La crisi del 2008 aveva cominciato a colpire anche gli Stati Uniti, le tre Big dell' Auto (Gm, Ford, Chrysler) sono in ginocchio, Ford decide di salvarsi da sola, le altre chiedono aiuto allo Stato. Il presidente Barack Obama decide di «salvare» Gm (la parola autentica «nazionalizzazione mascherata» non si può usare, siamo nel Paese del liberismo più sfrenato, o no?) e di «vendere» Chrysler (peccato che sia di proprietà di Daimler, ma il presidente tutto può).

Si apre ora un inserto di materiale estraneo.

-- ==== Sys2Proof/Word.lean ====
section
/-! DEFINITION. Word: the two word types of the hardware and the bit strings of its notation (spec/00_scope.md R7,
R10, R11, R12). -/

namespace Sys2Proof

/-- A symbol, and the unit of system memory: one byte (R7, R50). -/
abbrev Byte := BitVec 8

/-- A register word and a system byte address (R3, R10). -/
abbrev Word := BitVec 32

/-- A bit string, first bit first (R12). -/
abbrev Bits := List Bool

end Sys2Proof
end

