-- ==== Sys2Proof/Laws/State.lean ====
section
/-! SUPPORT. Laws.State: what each update of State leaves in each field, so that no proof unfolds an update. -/

namespace Sys2Proof.Machine

/-! ## bump -/

@[simp] theorem bump_irqEn (s : State) (n : Nat) : (s.bump n).irqEn = s.irqEn := rfl
@[simp] theorem bump_cmdOp (s : State) (n : Nat) : (s.bump n).cmdOp = s.cmdOp := rfl
@[simp] theorem bump_srcAddr (s : State) (n : Nat) : (s.bump n).srcAddr = s.srcAddr := rfl
@[simp] theorem bump_srcLen (s : State) (n : Nat) : (s.bump n).srcLen = s.srcLen := rfl
@[simp] theorem bump_dstAddr (s : State) (n : Nat) : (s.bump n).dstAddr = s.dstAddr := rfl
@[simp] theorem bump_dstCap (s : State) (n : Nat) : (s.bump n).dstCap = s.dstCap := rfl
@[simp] theorem bump_done (s : State) (n : Nat) : (s.bump n).done = s.done := rfl
@[simp] theorem bump_empty (s : State) (n : Nat) : (s.bump n).empty = s.empty := rfl
@[simp] theorem bump_errCode (s : State) (n : Nat) : (s.bump n).errCode = s.errCode := rfl
@[simp] theorem bump_dstLen (s : State) (n : Nat) : (s.bump n).dstLen = s.dstLen := rfl
@[simp] theorem bump_symCount (s : State) (n : Nat) : (s.bump n).symCount = s.symCount := rfl
@[simp] theorem bump_running (s : State) (n : Nat) : (s.bump n).running = s.running := rfl
@[simp] theorem bump_work (s : State) (n : Nat) : (s.bump n).work = s.work := rfl
@[simp] theorem bump_unseen (s : State) (n : Nat) : (s.bump n).unseen = s.unseen := rfl
@[simp] theorem bump_mem (s : State) (n : Nat) : (s.bump n).mem = s.mem := rfl
@[simp] theorem bump_platform (s : State) (n : Nat) : (s.bump n).platform = s.platform := rfl
@[simp] theorem bump_hostDirty (s : State) (n : Nat) : (s.bump n).hostDirty = s.hostDirty := rfl
@[simp] theorem bump_dmaDirty (s : State) (n : Nat) : (s.bump n).dmaDirty = s.dmaDirty := rfl
@[simp] theorem bump_inputs (s : State) (n : Nat) : (s.bump n).inputs = s.inputs := rfl
@[simp] theorem bump_schedule (s : State) (n : Nat) : (s.bump n).schedule = s.schedule := rfl
@[simp] theorem bump_resp (s : State) (n : Nat) : (s.bump n).resp = s.resp := rfl
@[simp] theorem bump_freeCtr (s : State) (n : Nat) : (s.bump n).freeCtr = s.freeCtr + n := rfl

/-! ## storeResult -/

@[simp] theorem storeResult_irqEn (s : State) (l : Latch) (out : List Byte) : (s.storeResult l out).irqEn = s.irqEn := rfl
@[simp] theorem storeResult_cmdOp (s : State) (l : Latch) (out : List Byte) : (s.storeResult l out).cmdOp = s.cmdOp := rfl
@[simp] theorem storeResult_srcAddr (s : State) (l : Latch) (out : List Byte) : (s.storeResult l out).srcAddr = s.srcAddr := rfl
@[simp] theorem storeResult_srcLen (s : State) (l : Latch) (out : List Byte) : (s.storeResult l out).srcLen = s.srcLen := rfl
@[simp] theorem storeResult_dstAddr (s : State) (l : Latch) (out : List Byte) : (s.storeResult l out).dstAddr = s.dstAddr := rfl
@[simp] theorem storeResult_dstCap (s : State) (l : Latch) (out : List Byte) : (s.storeResult l out).dstCap = s.dstCap := rfl
@[simp] theorem storeResult_done (s : State) (l : Latch) (out : List Byte) : (s.storeResult l out).done = s.done := rfl
@[simp] theorem storeResult_empty (s : State) (l : Latch) (out : List Byte) : (s.storeResult l out).empty = s.empty := rfl
@[simp] theorem storeResult_errCode (s : State) (l : Latch) (out : List Byte) : (s.storeResult l out).errCode = s.errCode := rfl
@[simp] theorem storeResult_dstLen (s : State) (l : Latch) (out : List Byte) : (s.storeResult l out).dstLen = s.dstLen := rfl
@[simp] theorem storeResult_symCount (s : State) (l : Latch) (out : List Byte) : (s.storeResult l out).symCount = s.symCount := rfl
@[simp] theorem storeResult_running (s : State) (l : Latch) (out : List Byte) : (s.storeResult l out).running = s.running := rfl
@[simp] theorem storeResult_work (s : State) (l : Latch) (out : List Byte) : (s.storeResult l out).work = s.work := rfl
@[simp] theorem storeResult_unseen (s : State) (l : Latch) (out : List Byte) : (s.storeResult l out).unseen = s.unseen := rfl
@[simp] theorem storeResult_mem (s : State) (l : Latch) (out : List Byte) : (s.storeResult l out).mem = s.mem.writeBytes l.da.toNat out := rfl
@[simp] theorem storeResult_platform (s : State) (l : Latch) (out : List Byte) : (s.storeResult l out).platform = s.platform := rfl
@[simp] theorem storeResult_hostDirty (s : State) (l : Latch) (out : List Byte) : (s.storeResult l out).hostDirty = s.hostDirty := rfl
@[simp] theorem storeResult_dmaDirty (s : State) (l : Latch) (out : List Byte) : (s.storeResult l out).dmaDirty = s.addDirty s.dmaDirty ⟨l.da.toNat, out.length⟩ := rfl
@[simp] theorem storeResult_inputs (s : State) (l : Latch) (out : List Byte) : (s.storeResult l out).inputs = s.inputs := rfl
@[simp] theorem storeResult_schedule (s : State) (l : Latch) (out : List Byte) : (s.storeResult l out).schedule = s.schedule := rfl
@[simp] theorem storeResult_resp (s : State) (l : Latch) (out : List Byte) : (s.storeResult l out).resp = s.resp := rfl
@[simp] theorem storeResult_freeCtr (s : State) (l : Latch) (out : List Byte) : (s.storeResult l out).freeCtr = s.freeCtr := rfl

La tedesca Daimler ha rischiato di fallire per l' avventura Chrysler, si sussurra che il giochino le sia costato 60 miliardi di dollari.

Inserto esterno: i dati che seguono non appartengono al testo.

/-- Every symbol of the input is in its model. -/
theorem mem_buildModel {src : List Byte} {b : Byte} (h : b ∈ src) : (b, src.count b) ∈ buildModel src := by
  rw [buildModel_eq]
  exact List.mem_map.mpr ⟨b, List.mem_filter.mpr ⟨mem_allSymbols b, by simpa using h⟩, rfl⟩

/-- The counts of an input add up to its length (R102). -/
theorem total_buildModel (src : List Byte) : (buildModel src).total = src.length := by
  have hperm : (allSymbols.filter fun s => decide (s ∈ src)).Perm src.dedup := by
    refine (List.perm_ext_iff_of_nodup (nodup_allSymbols.filter _) src.nodup_dedup).mpr fun b => ?_
    simp [mem_allSymbols]
  rw [FreqModel.total, buildModel_eq, List.map_map, (hperm.map _).sum_eq]
  exact List.sum_map_count_dedup_eq_length src

/-! ## Well-formed models (R16) -/

/-- The order of records: strictly ascending symbols (R16, R77). -/
def SymbolLt (p q : Byte × Nat) : Prop := p.1.toNat < q.1.toNat

/-- `ascending` compares every two records, not only neighbours. -/
theorem ascending_iff (m : FreqModel) : ascending m = true ↔ m.Pairwise SymbolLt := by
  have hchain : ascending m = true ↔ m.IsChain SymbolLt := by
    fun_induction ascending m <;> simp_all [SymbolLt]
  have htrans : IsTrans (Byte × Nat) SymbolLt := ⟨fun _ _ _ => Nat.lt_trans⟩
  rw [hchain, List.isChain_iff_pairwise]

/-- A well-formed model, as propositions. -/
theorem freqModel_wf_iff (m : FreqModel) :
    FreqModel.wf m = true ↔
      m.length ≤ 256 ∧ m.Pairwise SymbolLt ∧ (∀ p ∈ m, 1 ≤ p.2) ∧ m.total ≤ 0x3FFFFFFF := by
  unfold FreqModel.wf Config.alphabet Config.maxLen
  simp only [Bool.and_eq_true, decide_eq_true_eq, ascending_iff, List.all_eq_true, and_assoc]

/-- A record's frequency is at most the total. -/
theorem freq_le_total {m : FreqModel} {p : Byte × Nat} (h : p ∈ m) : p.2 ≤ m.total :=
  List.le_sum_of_mem (List.mem_map_of_mem h)

/-- The model of an input no longer than MAX_LEN is well formed. -/
theorem buildModel_wf {src : List Byte} (h : src.length ≤ 0x3FFFFFFF) : FreqModel.wf (buildModel src) = true := by
  refine (freqModel_wf_iff _).mpr ⟨length_buildModel_le src, ?_, ?_, by rwa [total_buildModel]⟩ <;> rw [buildModel_eq]
  · exact List.pairwise_map.mpr (allSymbols_pairwise.filter _)
  · intro p hp
    obtain ⟨b, hb, rfl⟩ := List.mem_map.mp hp
    exact List.count_pos_iff.mpr (by simpa using (List.mem_filter.mp hb).2)

/-! ## The header parser (R106) -/

/-- What the record parser accepts: `k` records, each of frequency at least 1, ascending after the symbol before. -/
theorem parseRecords_ok {k : Nat} {prev : Option Byte} {bs : List Byte} {m : FreqModel}
    (h : parseRecords k prev bs = .ok m) :
    m.length = k ∧ m.Pairwise SymbolLt ∧ (∀ p ∈ m, 1 ≤ p.2) ∧ ∀ q ∈ prev, ∀ p ∈ m, q.toNat < p.1.toNat := by
  fun_induction parseRecords k prev bs generalizing m with
  | case1 => cases h; simp
  | case2 | case3 | case5 | case6 => cases h
  | case4 k prev s b3 b2 b1 b0 bs hfreq hprev m' hm' ih =>
    cases h
    obtain ⟨hlen, hpair, hpos, hafter⟩ := ih hm'
    have hs : ∀ p ∈ m', s.toNat < p.1.toNat := hafter s rfl
    have hq : ∀ q ∈ prev, q.toNat < s.toNat := fun q hq => by simp_all
    refine ⟨by simp [hlen], List.pairwise_cons.mpr ⟨hs, hpair⟩, ?_, fun q hmem => ?_⟩
    · exact List.forall_mem_cons.mpr ⟨Nat.one_le_iff_ne_zero.mpr hfreq, hpos⟩
    · exact List.forall_mem_cons.mpr ⟨hq q hmem, fun p hp => Nat.lt_trans (hq q hmem) (hs p hp)⟩

/-- What the header parser accepts has a well-formed model, its total, and no more bits than the source holds. -/
theorem parseHeader_ok {src : List Byte} {ari : Bool} {h : Header} (hp : parseHeader src ari = .ok h) :
    FreqModel.wf h.model = true ∧ h.total = h.model.total ∧ h.nBits ≤ 8 * src.length := by
  unfold parseHeader at hp
  simp only at hp
  generalize 2 + 5 * natBE (src.take 2) + (if ari = true then 4 else 0) = hdr at hp
  repeat' split at hp
  all_goals cases hp
  rename_i hn _ _ m hm htotal _ _ _
  obtain ⟨hlen, hpair, hpos, _⟩ := parseRecords_ok hm
  refine ⟨(freqModel_wf_iff m).mpr ⟨?_, hpair, hpos, Nat.le_of_not_lt htotal⟩, rfl, ?_⟩
  · rw [hlen]; exact Nat.le_of_not_lt hn
  · simp only [List.length_drop]
    omega

/-! ## The frequency table (R39) -/

/-- The table has one count for each symbol, none above the model's total. -/
theorem tableOf_bounds {m : FreqModel} (hm : FreqModel.wf m = true) :
    (tableOf m).length ≤ 256 ∧ ∀ f ∈ tableOf m, f ≤ 0x3FFFFFFF := by
  obtain ⟨_, _, _, htotal⟩ := (freqModel_wf_iff m).mp hm
  refine ⟨by simp [tableOf], fun f hf => ?_⟩
  obtain ⟨b, _, rfl⟩ := List.mem_map.mp hf
  split
  · exact Nat.le_trans (freq_le_total (List.mem_of_find?_eq_some ‹_›)) htotal
  · exact Nat.zero_le _

end Sys2Proof.Machine
end

section
/-! # The Huffman units keep to their bounds (R123, R126, R129) -/

namespace Sys2Proof.Machine

/-! ## The tree builder's collection -/

theorem leaves_length_pos (t : HuffTree) : 1 ≤ t.leaves.length := by
  induction t with
  | leaf => exact Nat.le_refl 1
  | node f i l r ihl ihr => rw [HuffTree.leaves, List.length_append]; omega

/-- A tree of n leaves has 2n − 1 nodes. -/
theorem store_length (t : HuffTree) : t.store.length + 1 = 2 * t.leaves.length := by
  induction t with
  | leaf => rfl
  | node f i l r ihl ihr =>
    simp only [HuffTree.store, HuffTree.leaves, List.length_append, List.length_singleton]
    omega

/-- The leaves of all the trees of a collection. -/
def forestLeaves (q : List HuffTree) : FreqModel := q.flatMap HuffTree.leaves

/-- A collection has no more trees than leaves. -/
theorem length_le_forestLeaves (q : List HuffTree) : q.length ≤ (forestLeaves q).length := by
  induction q with
  | nil => exact Nat.le_refl 0
  | cons t q ih =>
    have := leaves_length_pos t
    rw [forestLeaves, List.flatMap_cons, List.length_append, List.length_cons]
    exact Nat.le_trans (Nat.add_le_add ih this) (Nat.le_of_eq (Nat.add_comm _ _))

/-- A tree of a collection has no more leaves than the collection. -/
theorem leaves_le_forestLeaves {t : HuffTree} {q : List HuffTree} (h : t ∈ q) :
    t.leaves.length ≤ (forestLeaves q).length := by
  rw [forestLeaves, List.length_flatMap]
  exact List.le_sum_of_mem (List.mem_map_of_mem h)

[...] Chrysler viene offerta a tutti i costruttori di auto del mondo, tutti la rifiutano. Perché? Arriva Sergio Marchionne, e in tempi rapidi l' operazione si chiude. Trovo subito curiosa questa operazione, sembra un gioco delle tre carte, eppure al tavolo verde c' è Barack Obama, appena eletto presidente, c' è la Fiat con Marchionne. Come può un' azienda giudicata «junk» da una primaria società di rating americana appena due mesi prima, acquistare, in America, la fallita Chrysler senza metterci del cash ma solo «carta», disegni e know how (presunto)?

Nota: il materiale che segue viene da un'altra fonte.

-- ==== Sys2Proof/Machine/Step.lean ====
section
/-! DEFINITION. One step: take one command from the command port, run it, answer it. -/

namespace Sys2Proof.Machine

/-- One step (spec/00_scope.md R9, R11; spec/30_encoding.md R75): the command at the front of the command port is
taken whole and run. An illegal word is taken with its data bytes and answered ILLEGAL (R171). While no whole command
stands at the port the block waits and nothing changes (DESIGN CHOICE, entry 4). -/
def step (s : State) : Host.Outcome State Fault Refusal :=
  match decode .command s.cmdIn with
  | .incomplete => .next s
  | .rejected _ rest => .next (s.withCmdIn rest).raiseIllegal
  | .instr i rest => exec i (s.withCmdIn rest)

/-- An instance whose `CHUNK_MAX` admits a chunk of `n` bytes: an empty chunk needs nothing, and for any other the
bound is the largest that R12 allows. Only `State.withFetchWord` uses it; entry 9. -/
def admitChunk (cfg : Config) (n : Nat) : Config :=
  if n = 0 then cfg else { cfg with chunkMax := 65535 }

/-- `s` with a word of the opcode table placed where the next step runs it (the host's fixed name; entry 9). A CMD row
is put at the front of the command port. A TAG32 row is put into `BUF`, and a PUSH of no bytes at the front of the
port, so that the step's scan selects that row. The TAG24 row is the chunk of a PUSH at the front of the port. A PUSH
of some bytes needs an instance that admits them. -/
def State.withFetchWord (s : State) (nbits w : Nat) : State :=
  let v := w % 2 ^ nbits
  match tableSite nbits v with
  | none => s
  | some .command =>
    let bytes := commandBytes v
    { s with
      cfg := if v / 2 ^ 28 % 16 = 2 then admitChunk s.cfg (v % 2 ^ 16) else s.cfg
      cmdIn := bytes ++ s.cmdIn }
  | some (.signature _ _ _) =>
    { s with buf := bytesOfWord (BitVec.ofNat 32 v), cmdIn := encode (.push []) ++ s.cmdIn }
  | some .chunk =>
    { s with cfg := admitChunk s.cfg 3, cmdIn := encode (.push (bytesOfWord24 v)) ++ s.cmdIn }

end Sys2Proof.Machine
end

Riflettendo con il Wall Street Journal è corretta la sintesi «Una nazionalizzazione mascherata seguita da una privatizzazione facilitata». Di norma chi compra, se ci mette quattrini veri, pretende il potere, il management, la sede del quartier generale, lo sviluppo prodotto, la cassa, gli investimenti, la difesa dei suoi stabilimenti nazionali. Altrimenti non avrebbe senso, chiosa il Wsj. Sacrosanto.
CACCIAVITI
Infatti è finita così, all' Italia sono rimasti tanti piani industriali ben infiocchettati e quattro stabilimenti non strategici (i cattivi dicono «cacciavite»), legati all' andamento del mercato italiano ed europeo. In America le small car di tecnologia verde italiana non si sono viste, perché al cliente americano non interessavano. Quello specchietto fu solo un modo per tranquillizzare un Obama a quel tempo in versione Greta.
L' America, grazie al genio del deal maker Marchionne, ha «salvato» anche Fiat, lasciando la proprietà formale a noi investitori, dando agli americani la governance effettiva (un' operazione Cuccia rovesciata). Così è finita, come doveva finire: Detroit è rimasta una delle capitali dell' auto mondiale, Torino è diventata una città della cultura. Quel che è certo, l' Italia non ha più un' industria dell' auto, è come la Spagna. Marchionne nel frattempo, procede con passo da bersagliere all' integrazione fra Fiat e Chrysler, negozia con durezza il «costo del lavoro» sia con l' amministrazione Usa che con i sindacati americani Uaw.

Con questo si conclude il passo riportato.